> _Prompt_
Transcribe exactly the lines that begin the material and continue through the line containing "another PC. -/". Leave out whatever follows.

- Opening Delimiter -

-- ==== Sys2Proof/Tests/Slice0.lean ====
section
/-! SUPPORT. Tests and witnesses. A test's expected result is a vector of spec/95_test_vectors.md, named in its comment, or
is computed by hand from the rule named there. `witness_X` shows, for each clause of the statement X that has hypotheses, a
concrete state and operands that meet them; its values stand at the ends of the clause's range. -/

namespace Sys2Proof.Tests

open Sys2Proof Sys2Proof.Machine

/-- The next state, if the answer is one. -/
def nextOf : Answer → Option State
  | .next s => some s
  | .fault _ => none
  | .refused _ => none

/-- The model's own stop, if the answer is one. -/
def stopOf : Answer → Option Fault
  | .fault r => some r
  | .next _ => none
  | .refused _ => none

/-- CAP = 100, DEFAULT_CELL = 0, loaded and Running at PC 0, with the given LEN, ACC and data cells. -/
def machine (len : Nat) (acc : Value) (cells : Memory) : State :=
  { State.created Params.vectors [] with acc := acc, len := len, dmem := cells, lstatus := .done }

/-- The same machine at another PC. -/
def machineAt (pc : ProgramCounter) (len : Nat) (acc : Value) (cells : Memory) : State :=
  { machine len acc cells with pc := pc }

/-- The machine with the word at its PC. -/
def withWord (w : InstrWord) (s : State) : State := storeWord s.pc.toNat w s

/-- ACC, PC, STATUS and FAULT after an instruction. -/
def core4 (x : Answer) : Option (Value × ProgramCounter × RunStatus × FaultReason) :=
  (nextOf x).map fun t => (t.acc, t.pc, t.status, t.fault)

/-! ## Well-formedness: an ill-formed term for each check -/

/-- Opcode 43 is none of the 15 (V-E9). -/
theorem test_legalWord_refuses : legalWord 0x2B0000#24 = false ∧ legalWord 0x2A0000#24 = true := by decide

/-- Two digits for every code but 22, which has four (R54). -/
theorem test_spellable_refuses : spellable (.load 100#16) = false ∧ spellable (.load 99#16) = true ∧
    spellable (.set 10000#16) = false ∧ spellable (.set 9999#16) = true := by decide

/-! ## Decoding: each constructor by a word written bit by bit from its row's encoding (R41, R44): eight opcode bits, then
sixteen operand bits -/

theorem test_decode_read : decode 0b00001010_0000000000000101#24 = .instr (.read 5#16) := by decide
theorem test_decode_writ : decode 0b00001011_1000000000000001#24 = .instr (.writ 32769#16) := by decide
theorem test_decode_prnt : decode 0b00001100_0000000011111111#24 = .instr (.prnt 255#16) := by decide
theorem test_decode_load : decode 0b00010100_0000000100000000#24 = .instr (.load 256#16) := by decide
theorem test_decode_stor : decode 0b00010101_0000000000000011#24 = .instr (.stor 3#16) := by decide
theorem test_decode_set : decode 0b00010110_0010011100001111#24 = .instr (.set 9999#16) := by decide
theorem test_decode_add : decode 0b00011110_0000000000000001#24 = .instr (.add 1#16) := by decide
theorem test_decode_sub : decode 0b00011111_0000000000000111#24 = .instr (.sub 7#16) := by decide
theorem test_decode_div : decode 0b00100000_0000000000000010#24 = .instr (.div 2#16) := by decide
theorem test_decode_mult : decode 0b00100001_1111111111111111#24 = .instr (.mult 65535#16) := by decide
theorem test_decode_mod : decode 0b00100010_0100000000000000#24 = .instr (.mod 16384#16) := by decide
theorem test_decode_bran : decode 0b00101000_0000000000000101#24 = .instr (.bran 5#16) := by decide
theorem test_decode_brng : decode 0b00101001_0000000000000100#24 = .instr (.brng 4#16) := by decide
theorem test_decode_brzr : decode 0b00101010_0000000001100011#24 = .instr (.brzr 99#16) := by decide
theorem test_decode_halt : decode 0b01100011_1010101111001101#24 = .instr (.halt 0xABCD#16) := by decide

- Closing Delimiter -

> _Task response_
-- ==== Sys2Proof/Tests/Slice0.lean ====
section
/-! SUPPORT. Tests and witnesses. A test's expected result is a vector of spec/95_test_vectors.md, named in its comment, or
is computed by hand from the rule named there. `witness_X` shows, for each clause of the statement X that has hypotheses, a
concrete state and operands that meet them; its values stand at the ends of the clause's range. -/

namespace Sys2Proof.Tests

open Sys2Proof Sys2Proof.Machine

/-- The next state, if the answer is one. -/
def nextOf : Answer → Option State
  | .next s => some s
  | .fault _ => none
  | .refused _ => none

/-- The model's own stop, if the answer is one. -/
def stopOf : Answer → Option Fault
  | .fault r => some r
  | .next _ => none
  | .refused _ => none

/-- CAP = 100, DEFAULT_CELL = 0, loaded and Running at PC 0, with the given LEN, ACC and data cells. -/
def machine (len : Nat) (acc : Value) (cells : Memory) : State :=
  { State.created Params.vectors [] with acc := acc, len := len, dmem := cells, lstatus := .done }

/-- The same machine at another PC. -/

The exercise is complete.